You do not have to send a payment with your application, unless you want to be covered during the underwriting process (which typically takes about 3 weeks). Most people choose to wait until their application has been approved to make a payment and begin coverage. Once an approval is made, you can make changes to the policy to fit your budget if the rate that comes back is different from the one you applied for. Also, most people want to know the exact cost before making a payment to begin coverage. You do not have to provide billing information on the application, either. That information can be collected after an approval has been made and you’ve decided that you want to begin the coverage afforded by the policy.
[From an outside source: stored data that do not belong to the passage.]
/-- The fault that a fetch at the PC raises, if one does: DEV_ADDR outside the fetchable windows, else ACCESS (R64, R106), else
POISON for an instruction word that memory holds marked Deferred; TVAL is the target. DESIGN CHOICE: assumption 30. -/
def fetchFault (s : State) (t : Thr) : State × Option TrapInfo :=
  let x := s.thr t
  let a := x.pc.toNat
  let tv := BitVec.ofNat 64 a
  if !fetchable a then (s, some ⟨Cause.DEV_ADDR, 0, tv⟩)
  else if !partRight s x .exec ⟨a, 4⟩ then (s, some ⟨Cause.ACCESS, 0, tv⟩)
  else
    let (s, bs) := memRead s (.fill (spindleOf t)) 1 a 4
    (s, if bs.any (·.2) then some ⟨Cause.POISON, 0, tv⟩ else none)

def execInstructionFetchFault (is : Issue) (s : State) : Host.Outcome State Fault Refusal :=
  let t := is.thr
  if (s.thr t).run ≠ .running then .next s
  else
    let s1 := endGroup s t
    if (firstAfter (s.thr t)).isSome then .next s1
    else match fetchFault s1 t with
      | (s2, some i) => .next (takeTrap s2 t (s2.thr t).pc .fault i 0)
      | (s2, none) => .next s2

/-! ### Events at a boundary (R112, R113, R134, R264) -/

/-- The boundary comes: an open group ends; a trap after completion that it held is taken first (R113). -/
def atBoundary (s : State) (t : Thr) (f : State → State) : State :=
  match (s.thr t).group with
  | some g => if g.after.isSome then endGroup s t else f (endGroup s t)
  | none => f s

/-- A running thread whose instruction awaits host data is at no boundary (R113). -/
def atEvent (x : Thread) : Bool := (decide (x.run = .running) && !hostBusy x) || decide (x.run = .stalled)

def overrunReady (x : Thread) : Bool := x.overrun.isSome && !x.inh x.world && atEvent x
def matrixReady (x : Thread) : Bool := x.matErr.any (fun e => decide (e.1 = x.world)) && !x.inh x.world && atEvent x

/-- The takeable line of highest priority: Sealed first, the lowest line first (R113). -/
def topLine (s : State) (x : Thread) : Option (Bool × Nat) :=
  match lowestLine (takeable s x true) with
  | some i => some (true, i)
  | none => (lowestLine (takeable s x false)).map (fun i => (false, i))

/-- The thread enters the handler of the takeable line of highest priority, unless an event of higher priority is ready. -/
def execTakeInterrupt (t : Thr) (s : State) : Host.Outcome State Fault Refusal :=
  if !takesEvents (s.thr t) || (decide ((s.thr t).run = .running) && hostBusy (s.thr t)) then .next s
  else .next (atBoundary s t (fun s =>
    let s := wakeWfi s t
    let x := s.thr t
    if overrunReady x || matrixReady x then s
    else match topLine s x with
      | some (w, i) => asyncEntry s t w (Cause.INT i) 0
      | none => s))

def execTakeBeatOverrun (t : Thr) (s : State) : Host.Outcome State Fault Refusal :=
  if !overrunReady (s.thr t) then .next s
  else .next (atBoundary s t (fun s =>
    let x := s.thr t
    match x.overrun with
    | some n => asyncEntry (s.setThr t { x with overrun := none }) t x.world Cause.BEAT_OVERRUN n
    | none => s))

/-- The pending MATRIX_ERROR of the thread's context: TVAL names its lowest tile (R264). -/
def execTakeMatrixError (t : Thr) (s : State) : Host.Outcome State Fault Refusal :=
  if !matrixReady (s.thr t) || overrunReady (s.thr t) then .next s
  else .next (atBoundary s t (fun s =>
    let x := s.thr t
    let mine := (x.matErr.filter (fun e => decide (e.1 = x.world))).map (·.2)
    let tile := mine.foldl min 3
    let x' := { x with matErr := x.matErr.filter (fun e => decide (e.1 ≠ x.world)) }
    asyncEntry (s.setThr t x') t x.world Cause.MATRIX_ERROR (BitVec.ofNat 64 tile)))

/-- CR.TIME reaches CR.TCMP of a bank: its timer line is pending, and a wfi may complete (R132, R134). -/
def execTimerInterrupt (t : Thr) (sealed : Bool) (s : State) : Host.Outcome State Fault Refusal :=
  let c := (s.thr t).bcr sealed CR.TCMP
  if c = 0 then .next s else .next (wakeWfi (elapseTo s c) t)

/-! ### Start and halt (R100, R101, R128) -/

/-- A GEMM of the resident service runs (R542). -/
def gemmBusy (s : State) : Bool := s.box.active && decide (s.box.cmd.getD 0 0 = 6)

def spindleFenced (s : State) (n : SpindleId) : Bool := bit (s.reg R.MC_FENCED) n.val

/-- A write of 1 to SPINDLE.TCTL.START. -/
def startThread (s : State) (t : Thr) : State :=
  let x := s.thr t
  if x.run ≠ .halted then s
  else if x.world then s.setThr t { x with refused := true }
  else if spindleFenced s (spindleOf t) || gemmBusy s then s
  else
    let pc := s.fld (R.SPINDLE_TPC (spindleOf t) (threadIn t)) F.SPINDLE_TPC_PC
    s.setThr t { x with run := .running, pc := BitVec.ofNat 48 (pc * 4), world := false, level := true, group := none }

/-- A write of 1 to SPINDLE.TCTL.HALT: the thread stops at once, or once its outstanding host accesses have returned (R101). -/
def haltThread (s : State) (t : Thr) : State :=
  if hostBusy (s.thr t) then s.updThr t (fun x => { x with haltReq := true }) else haltNow s t

/-- DESIGN CHOICE: assumption 112. -/
def execStart (t : Thr) (s : State) : Host.Outcome State Fault Refusal := .next (startThread s t)
def execHalt (t : Thr) (s : State) : Host.Outcome State Fault Refusal := .next (haltThread s t)

end Sys2Proof.Machine
end

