-- ==== Sys2Proof/Machine/FpScalar.lean ====
section
/-! DEFINITION. The meanings of the scalar floating-point instructions (R61, R89, R94, R161–R170). -/

namespace Sys2Proof.Machine
open Sys2Proof

/-- CR.FCSR of the thread's world (R185). -/
def fcsr (x : Thread) : Word := x.bcr x.world CR.FCSR
/-- The dynamic rounding mode. -/
def dynRm (x : Thread) : Rm := (rmOf (field (fcsr x) 18 16)).getD .rne
/-- Saturating FP8 conversion, which is off under Level 1 (R183). -/
def satOn (s : State) (x : Thread) : Bool := bit (fcsr x) 20 && !s.level1

/-- FFLAGS of the thread's world gain flags (R177). -/
def addFFlags (x : Thread) (fl : Flags) : Thread := x.setBcr x.world CR.FCSR (fcsr x ||| fl.zeroExtend 64)
/-- VFLAGS of the thread's world gain flags (R177). -/
def addVFlags (x : Thread) (fl : Flags) : Thread := x.setBcr x.world CR.FCSR (fcsr x ||| (fl.zeroExtend 64 <<< 8))

/-- The rounding mode of a 3-bit field: 5 and 6 are reserved, 7 is the dynamic mode (R94). -/
def rmField (x : Thread) (rm : BitVec 3) : Option Rm := if rm = 7 then some (dynRm x) else rmOf rm.toNat

/-- `rd` takes a result, the flags are recorded. -/
def fpDone (s : State) (t : Thr) (rd : Reg6) (v : Word) (fl : Flags) : Res :=
  .done (s.setThr t ((addFFlags (s.thr t) fl).wg rd v)) none

def fmtOf (dbl : Bool) : FFmt := if dbl then fp64 else fp32
/-- An operand's bits: the low bits of the register (R61, R148). -/
def fbits (f : FFmt) (v : Word) : Nat := v.toNat % 2 ^ f.width

/-- The value and flags of the FP group's operations (R94). -/
def fpRes (op : FpOp) (f : FFmt) (rm : Rm) (a b : Nat) : FRes :=
  match op with
  | .fadd => fAdd f rm a b
  | .fsub => fSub f rm a b
  | .fmul => fMul f rm a b
  | .fmin => fMinMax f false a b
  | .fmax => fMinMax f true a b
  | .fsgnj => { bits := f.withSign (f.neg? b) (f.mag a) }
  | .fsgnjn => { bits := f.withSign (!f.neg? b) (f.mag a) }
  | .fsgnjx => { bits := f.withSign (f.neg? a != f.neg? b) (f.mag a) }
  | .feq => let r := fCmp f .eq a b; { bits := boolNat r.1, fl := r.2 }
  | .flt => let r := fCmp f .lt a b; { bits := boolNat r.1, fl := r.2 }
  | .fle => let r := fCmp f .le a b; { bits := boolNat r.1, fl := r.2 }
  | .fclass => { bits := fClass f a }

def fpInsn (cls : Cls) (func : Nat) (dbl : Bool) (rm : BitVec 3) (rd ra rb : Reg6) : Insn :=
  { word := word1 (fmtR (func + boolNat dbl * 16 + rm.toNat * 32) rb.toNat ra.toNat rd.toNat 0x22), cls := cls,
    reads := [ra.toNat, rb.toNat], writes := [rd.toNat], inTx := true }

/-- The body of an FP-group instruction. -/
def fpOpBody (is : Issue) (op : FpOp) (dbl : Bool) (rm : BitVec 3) (rd ra rb : Reg6) (s : State) : Res :=
  let x := s.thr is.thr
  let f := fmtOf dbl
  match rmField x rm with
  | none => illegal s
  | some m =>
    let r := fpRes op f m (fbits f (x.rg ra)) (fbits f (x.rg rb))
    fpDone s is.thr rd (BitVec.ofNat 64 r.bits) r.fl

def execFpOp (is : Issue) (op : FpOp) (dbl : Bool) (rm : BitVec 3) (rd ra rb : Reg6) (s : State) :
    Host.Outcome State Fault Refusal :=
  .next (issue s is (fpInsn .fpu op.func dbl rm rd ra rb) (fpOpBody is op dbl rm rd ra rb))

def fdivBody (is : Issue) (sqrt dbl : Bool) (rm : BitVec 3) (rd ra rb : Reg6) (s : State) : Res :=
  let x := s.thr is.thr
  let f := fmtOf dbl
  if sqrt && decide (rb ≠ 0) then illegal s
  else
    match rmField x rm with
    | none => illegal s
    | some m =>
      let r := if sqrt then fSqrt f m (fbits f (x.rg ra)) else fDiv f m (fbits f (x.rg ra)) (fbits f (x.rg rb))
      fpDone s is.thr rd (BitVec.ofNat 64 r.bits) r.fl

def execFdivFsqrt (is : Issue) (sqrt dbl : Bool) (rm : BitVec 3) (rd ra rb : Reg6) (s : State) :
    Host.Outcome State Fault Refusal :=
  .next (issue s is (fpInsn .div (if sqrt then 4 else 3) dbl rm rd ra rb) (fdivBody is sqrt dbl rm rd ra rb))

/-- a×b+c, a×b−c, −(a×b)+c, −(a×b)−c (R89). -/
def fmaRes (op : FmaOp) (f : FFmt) (rm : Rm) (a b c : Nat) : FRes :=
  match op with
  | .fmadd => fFma f rm false false a b c
  | .fmsub => fFma f rm false true a b c
  | .fnmsub => fFma f rm true false a b c
  | .fnmadd => fFma f rm true true a b c

def fmaddBody (is : Issue) (op : FmaOp) (dbl : Bool) (rd ra rb rc : Reg6) (rm : Option (BitVec 3)) (s : State) : Res :=
  let x := s.thr is.thr
  let f := fmtOf dbl
  match rmField x (rm.getD 7) with
  | none => illegal s
  | some m =>
    let r := fmaRes op f m (fbits f (x.rg ra)) (fbits f (x.rg rb)) (fbits f (x.rg rc))
    fpDone s is.thr rd (BitVec.ofNat 64 r.bits) r.fl

def execFmadd (is : Issue) (op : FmaOp) (dbl : Bool) (rd ra rb rc : Reg6) (rm : Option (BitVec 3)) (s : State) :
    Host.Outcome State Fault Refusal :=
  let w := fmtR4 op.op rc.toNat rb.toNat ra.toNat rd.toNat (if dbl then 0x23 else 0x24)
  let i : Insn :=
    { word := match rm with | none => word1 w | some r => word2 r.toNat w
      len := if rm.isSome then 8 else 4
      cls := .fpu
      reads := [ra.toNat, rb.toNat, rc.toNat]
      writes := [rd.toNat]
      inTx := true }
  .next (issue s is i (fmaddBody is op dbl rd ra rb rc rm))

/-- Source and target of the FCVT group's conversions (R94). -/
def fcvtTypes (c : Nat) : ElemTy × ElemTy :=
  let f (x : FFmt) := ElemTy.float x
  match c with
  | 0 => (f fp32, f fp64) | 1 => (f fp64, f fp32) | 2 => (f fp64, .int true 64) | 3 => (f fp64, .int false 64)
  | 4 => (f fp64, .int true 32) | 5 => (f fp64, .int false 32) | 6 => (.int true 64, f fp64) | 7 => (.int false 64, f fp64)
  | 8 => (f fp32, .int true 64) | 9 => (f fp32, .int false 64) | 10 => (.int true 64, f fp32) | 11 => (.int false 64, f fp32)
  | 12 => (f fp32, f fp16) | 13 => (f fp16, f fp32) | 14 => (f fp32, f bf16) | 15 => (f bf16, f fp32)
  | 16 => (f fp32, f e4m3) | 17 => (f e4m3, f fp32) | 18 => (f fp32, f e5m2) | _ => (f e5m2, f fp32)

/-- The result's 64 bits: fcvt.w.d is sign-extended, every other result zero-extended (R61). -/
def fcvtWord (c : Nat) (bits : Nat) : Word := if c = 4 then sextWord (BitVec.ofNat 64 bits) 32 else BitVec.ofNat 64 bits

def fcvtBody (is : Issue) (c : CvtCode) (rm : BitVec 3) (rd ra : Reg6) (s : State) : Res :=
  let x := s.thr is.thr
  match rmField x rm with
  | none => illegal s
  | some m =>
    let (src, dst) := fcvtTypes c.val
    let r := convert src dst m (satOn s x) ((x.rg ra).toNat % 2 ^ src.width)
    fpDone s is.thr rd (fcvtWord c.val r.bits) r.fl

def execFcvt (is : Issue) (c : CvtCode) (rm : BitVec 3) (rd ra : Reg6) (s : State) : Host.Outcome State Fault Refusal :=
  let i : Insn := { word := word1 (fmtR (c.val + rm.toNat * 32) 0 ra.toNat rd.toNat 0x25), cls := .fpu, reads := [ra.toNat],
                    writes := [rd.toNat], inTx := true }
  .next (issue s is i (fcvtBody is c rm rd ra))

end Sys2Proof.Machine
end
If you want to secure temporary insurance and be covered during the underwriting period, simply include a payment for two months’ premium. It’s refundable if you decide not to take out a policy based on the final approved rate.
It depends on the pre-existing condition. For example, it’s difficult to obtain life insurance when you’ve had cancer (skin cancer is the one exception) or within 5 years after having a heart attack. On the other hand, it’s fairly easy for people who have high blood pressure, high cholesterol, and/or high blood sugar, such as those with type 2 diabetes, to obtain coverage as long as they are under a doctor’s care and the condition is under control.
There are graded benefit and/or final expense policies available for people with greater health risks. The corresponding premiums will be higher, depending on the severity of the pre-existing condition. It’s often beneficial for an applicant with pre-existing conditions to discuss them with an agent before applying for coverage, to increase the chances of a more favorable approval.
That depends on your needs. A person’s needs change over time. Most term life insurance policies have a premium that increases each year after the initial guaranteed level term period. If you are nearing the end of your initial term period and want to lock in a rate that won’t change for another predetermined number of years, it might benefit you to apply for a new policy and replace, or surrender, the old one.